**Work instruction**
The output should be all lines of the entries below in which the word "Option" occurs.
- - -
-- ==== Sys2Proof/Machine/Flush.lean ====
section
/-! DEFINITION. What a tile's command does outside the tile: error totals, suspect events, performance events, records,
send claims, watched records and credits (R98, R119, R407-R414, R454, R456, R465-R469). -/

namespace Sys2Proof.Machine

/-! Performance events and histograms. -/

/-- A compute-die event (R466). -/
def State.dieEvent (s : State) (d code n : Nat) : State :=
  { s with regs := (dieSet d).event moduleReset s.regs code n }

/-- R466: a tile event of context `c` summed over the die, unless the filter names another context. -/
def State.tileEvent (s : State) (d c code n : Nat) : State :=
  if s.get (F.DPC_FILT.en d) = 1 && s.get (F.DPC_FILT.ctx d) ≠ c then s else s.dieEvent d code n

/-- R469: the bin of a latency under shift `sh`. -/
def histBin (sh l : Nat) : Nat := if l < 2 ^ sh then 0 else min 15 (Nat.log2 (l / 2 ^ sh) + 1)

/-- R469: a latency recorded in the histogram at register `base`; a bin saturates. -/
def State.hist (s : State) (base sh l : Nat) : State :=
  let b := histBin sh l
  let f : RF := ⟨base + 8 * (b / 2), 32 * (b % 2), 32⟩
  s.put f (min (s.get f + 1) (2 ^ 32 - 1))

/-! Rows of transfers (R246). -/

/-- A row of a transfer has moved through an engine (R256, R466). -/
def State.rowCount (s : State) (d k : Nat) : State := (s.add (F.HBM_SE_CNT_ROWS.count d k) 1).dieEvent d (0x40 + k) 1

/-- A row of a tile's transfer has moved in cycle `c`. -/
def State.rowMoved (s : State) (p id c : Nat) (viol : Bool) : State :=
  let moved (x : Xfer) : Xfer :=
    if x.names p id then { x with moved := x.moved + 1, last := max x.last c, bad := x.bad || viol } else x
  { s with hbm := { s.hbm with xfers := s.hbm.xfers.map moved } }

/-- A row of an SLOAD has been granted at its tile's edge port in cycle `c`. -/
def State.rowIn (s : State) (p id c : Nat) (viol : Bool) : State :=
  match s.hbm.xfers.find? fun x => x.names p id with
  | some x => (s.rowCount x.die x.stack).rowMoved p id c viol
  | none => s

/-- The order in which the stacks accept rows. -/
def insertAccept (w : HbmWrite) : List HbmWrite → List HbmWrite
  | [] => [w]
  | v :: l => if w.due < v.due then w :: v :: l else v :: insertAccept w l

/-- A row of an SSTORE has left its tile: it is requested of the stack in cycle `req`, which accepts it in `due`. -/
def State.rowOut (s : State) (p id row req due v : Nat) (marks : List Bool) (viol : Bool) : State :=
  match s.hbm.xfers.find? fun x => x.names p id with
  | some x =>
    let n := strRows x.op.desc
    let w := HbmWrite.mk due x.die x.stack (x.addr (strHbmAt x.op.desc (row / n) (row % n))) v marks (some (p, id)) x.ctx x.slot viol
    let asked (y : Xfer) : Xfer :=
      if y.names p id then { y with issued := y.issued + 1, lastReq := max y.lastReq req, due := max y.due due } else y
    { s with hbm := { s.hbm with accepts := insertAccept w s.hbm.accepts, xfers := s.hbm.xfers.map asked } }
  | none => s

/-- The stack accepts a row: it is written, whatever has become of its transfer (R254). -/
def State.accept1 (s : State) (w : HbmWrite) : State :=
  let s := ((s.hbmWriteSegs w.die w.stack (w.addr / 16) w.v w.marks 4).tearRegion w.ctx w.die w.slot).rowCount w.die w.stack
  match w.own with
  | some (p, id) => s.rowMoved p id w.due w.viol
  | none => s

/-- A stack has accepted the rows due by cycle `c`. -/
def State.acceptDue (s : State) (d k c : Nat) : State :=
  let hit (w : HbmWrite) : Bool := w.die == d && w.stack == k && decide (w.due ≤ c)
  let l := s.hbm.accepts.filter hit
  let s := { s with hbm := { s.hbm with accepts := s.hbm.accepts.filter fun w => !hit w } }
  l.foldl State.accept1 s

/-! Suspect events (R414). -/

/-- R423: the audits of a physical tile are abandoned. -/
def State.endAudits (s : State) (p : Nat) : State :=
  let k := p / 34
  let a := SMap.getD s.rep.audits k Audit.fresh
  let hit (m : Mig) : Bool := m.purpose == 3 && 48 * m.die + m.row == k
  let b : Audit := { a with phase := 0, first := none, release := false, ended := s.now }
  if a.phase = 0 || s.servingCol (physDie p) (physRow p) a.target ≠ physCol p then s else
  let audits := SMap.put s.rep.audits k b Audit.fresh
  let migs := s.rep.migs.filter fun m => !hit m
  { s with rep := { s.rep with audits := audits, migs := migs } }.errc (dieErrc (physDie p) 0x2B) 1

/-- A suspect event joins the die's queue of 16, or is discarded and counted; a tile that faults ends its audit. -/
def State.suspect (s : State) (p code : Nat) : State :=
  let d := physDie p
  let s := if code = 6 then s.endAudits p else s
  if 16 ≤ (s.rep.suspects.filter fun q => q.1 == d).length then s.errc 8 1
  else
    let s1 := { s with rep := { s.rep with suspects := s.rep.suspects ++ [(d, p, code)] } }
    (((s1.put (F.REP_SLAST.row d) (physRow p)).put (F.REP_SLAST.col d) (physCol p)).put (F.REP_SLAST.code d) code).put
      (F.REP_SLAST.valid d) 1

/-- R388: a member that takes part in recovery sends EVENT (a CTRL message, R389) to the coordinator: kind 3 a stack, 4 a
tile, 5 an overrun, 6 a relation. -/
def State.sendEvent (s : State) (kind ctx : Nat) : State :=
  if s.get F.RCV_CTL.en = 1 && s.get F.TICK_PEERS.master_valid = 1 then
    s.inject 0 (Hdr.flit { kind := 8, vc := 3, dst := s.get F.TICK_PEERS.master_id, src := s.node }
      (4 + s.node * 2 ^ 16 + ctx * 2 ^ 48 + kind * 2 ^ 192 + s.get F.RCV_STATUS.gen * 2 ^ 224))
  else s

/-- The same for a protected context (R388). -/
def State.ctxEvent (s : State) (kind ctx : Nat) : State := if s.vrnOn ctx then s.sendEvent kind ctx else s

/-- R98: the first faulted tile of a context on a die; of two in one cycle, the lower ID. -/
def State.tileFaulted (s : State) (d ctx gid code c : Nat) : State :=
  let s := s.ctxEvent 4 ctx
  let k := 64 * d + ctx
  if s.get (F.LDR_CTX_FAULT.valid d ctx) = 0 ||
      (SMap.getD s.rep.faultAt k 0 = c && gid < s.get (F.LDR_CTX_FAULT.tile d ctx)) then
    let s1 := { s with rep := { s.rep with faultAt := SMap.put s.rep.faultAt k c 0 } }
    ((s1.put (F.LDR_CTX_FAULT.tile d ctx) gid).put (F.LDR_CTX_FAULT.code d ctx) code).put (F.LDR_CTX_FAULT.valid d ctx) 1
  else s

/-! Flits of this module (R260-R262, R336). -/

/-- A field of a flow context is read by flow ID. -/
def flowDie (i : Nat) : Nat := i / 8192
def flowIdx (i : Nat) : Nat := i % 8192

def State.flowPeer (s : State) (i : Nat) : Nat := s.get (F.FAB_FLOW_W0.peer (flowDie i) (flowIdx i))
def State.flowEpoch (s : State) (i : Nat) : Nat := s.get (F.FAB_FLOW_W0.epoch (flowDie i) (flowIdx i))
def State.flowState (s : State) (i : Nat) : Nat := s.get (F.FAB_FLOW_W0.state (flowDie i) (flowIdx i))
def State.flowActive (s : State) (i : Nat) : Bool := s.flowState i == 1

/-- A CREDIT flit of a receive window (R119, R122, R262). -/
def State.creditFlit (s : State) (flow epoch tile slot first n nbuf rows base : Nat) : Flit :=
  Hdr.flit { kind := 3, vc := 2, dst := s.flowPeer flow, src := s.node, flow := flow, epoch := epoch,
             spec := tile + slot * 2 ^ 13 + first * 2 ^ 15 + rows * 2 ^ 21 + nbuf * 2 ^ 33 } (base + n * 2 ^ 16)

/-- An ACK carrying a resolved count. -/
def State.ackFlit (s : State) (flow resolved : Nat) : Flit :=
  Hdr.flit { kind := 4, vc := 2, dst := s.flowPeer flow, src := s.node, flow := flow, epoch := s.flowEpoch flow,
             spec := resolved % 2 ^ 24 } 0

/-! Translation (R328). -/

/-- The counter whose W1 register a key names. -/
def pcntOf (a : Nat) : Option (Nat × Nat) :=
  let off := (a - 0x120008) % 0x100000
  if 0x120008 ≤ a && decide ((a - 0x120008) / 0x100000 < 4) && decide (off < 0x20000) && off % 0x20 == 0 then
    some ((a - 0x120008) / 0x100000, off / 0x20)
  else none

/-- The bound counters, as (die, index). -/
def State.boundCounters (s : State) : List (Nat × Nat) :=
  s.regs.filterMap fun q => match pcntOf q.1 with
    | some (d, i) => if s.get (F.SYN_PCNT_W0.bound d i) = 1 then some (d, i) else none
    | none => none

/-- R328: the bound counter of a context's virtual ID: its die, its index and its epoch. -/
def State.translate (s : State) (ctx vcid : Nat) : Option (Nat × Nat × Nat) :=
  (s.boundCounters.find? fun q => s.get (F.SYN_PCNT_W1.ctx q.1 q.2) == ctx && s.get (F.SYN_PCNT_W1.vcid q.1 q.2) == vcid).map
    fun q => (q.1, q.2, s.get (F.SYN_PCNT_W0.epoch q.1 q.2))

/-! Tiles. -/

/-- What a tile sees of the module. -/
def State.env (s : State) (p : Nat) : Env :=
  let t := s.tile p
  let c := t.get TF.TILE_SELF.context
  { tile := t.get TF.TILE_SELF.tile_id, phys := p, ctx := c, tick := s.get F.TICK_NUMBER.number,
    perf := (s.word (0x40000 + 8 * c)).toNat % 8,
    served := fun g => if gidDie g = physDie p then s.phys g else none,
    mbs := fun k => (SMap.getD s.train.mbs c MbsSt.fresh).rel.getD k 0 }

/-- The order of R227 among the senders of a die. -/
def sendRank (p : Nat) : Nat := 64 * physCol p + physRow p

/-- R222, R227: of the sends that reach a tile in one cycle, the one it keeps takes a bank, row `row`'s; sender `p` may
displace another. -/
def State.expect (s : State) (p dest row c : Nat) : State :=
  let first := s.tiles.all fun q => q.1 == p || decide (sendRank p < sendRank q.1) ||
    !(q.2.flying.any fun x => x.dest == some dest && x.due == c)
  if !first || (s.tile dest).gesso then s
  else s.mapTile dest fun t =>
    { t with claims := t.claims.filter fun q => !(q.1 == c && q.2.2 == 1) }.grant c (row % 16) 1

/-- One effect of a tile outside it; increments are left to the sync engines. -/
def State.effect (s : State) (p : Nat) (e : Env) (cyc : Nat) : Ev → State
  | .errc off n => s.errc (dieErrc (physDie p) off) n
  | .suspect code => s.suspect p code
  | .faulted code => s.tileFaulted (physDie p) e.ctx e.tile code cyc
  | .credits flow epoch slot first n nbuf rows base =>
    if s.flowActive flow then
      (s.fromDie (physDie p) flow 2).inject (flowDie flow) (s.creditFlit flow epoch e.tile slot first n nbuf rows base)
    else s
  | .signal _ _ => s
  | .perf code n => s.tileEvent (physDie p) e.ctx code n
  | .sample r => s.smpRecord (physDie p) cyc r
  | .hazard n r => if n % 2 ^ s.get (F.PEN_CTL.rate_log2 (physDie p)) = 0 then s.penRecord (physDie p) r else s
  | .arrive dest row c => s.expect p dest row c
  | .claim dest row c who => s.mapTile dest fun t => if t.pen then { t with penSoon := t.penSoon ++ [(c, row, who)] } else t
  | .rowIn op k viol => s.rowIn p op k viol
  | .rowOut op row req due v marks viol => s.rowOut p op row req due v marks viol
  | .request op =>
    { s with syn := { s.syn with reqs := s.syn.reqs ++ [⟨p, e.ctx, (s.tile p).model, op, s.translate e.ctx op.vcid⟩] } }
  | .watch layer r0 r1 poison skips =>
    { s with train := { s.train with records := s.train.records ++ [⟨e.ctx, layer, r0, r1, poison, skips⟩] } }

def State.effects (s : State) (p : Nat) (e : Env) (cyc : Nat) : List Ev → State
  | [] => s
  | v :: vs => (s.effect p e cyc v).effects p e cyc vs

/-- A function of a physical tile, with its effects but for increments, which are handed back. -/
def State.onTileGo (s : State) (p : Nat) (f : TW → TW) : State × List Ev :=
  let e := s.env p
  let x := f ⟨s.tile p, [], e⟩
  ((s.setTile p x.t).effects p e x.t.cyc x.out,
   x.out.filter fun v => match v with
    | .signal _ _ => true
    | _ => false)

def State.onTileLow (s : State) (p : Nat) (f : TW → TW) : State := (s.onTileGo p f).1

end Sys2Proof.Machine
end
- - -
**Problem solution**
def pcntOf (a : Nat) : Option (Nat × Nat) :=
def State.translate (s : State) (ctx vcid : Nat) : Option (Nat × Nat × Nat) :=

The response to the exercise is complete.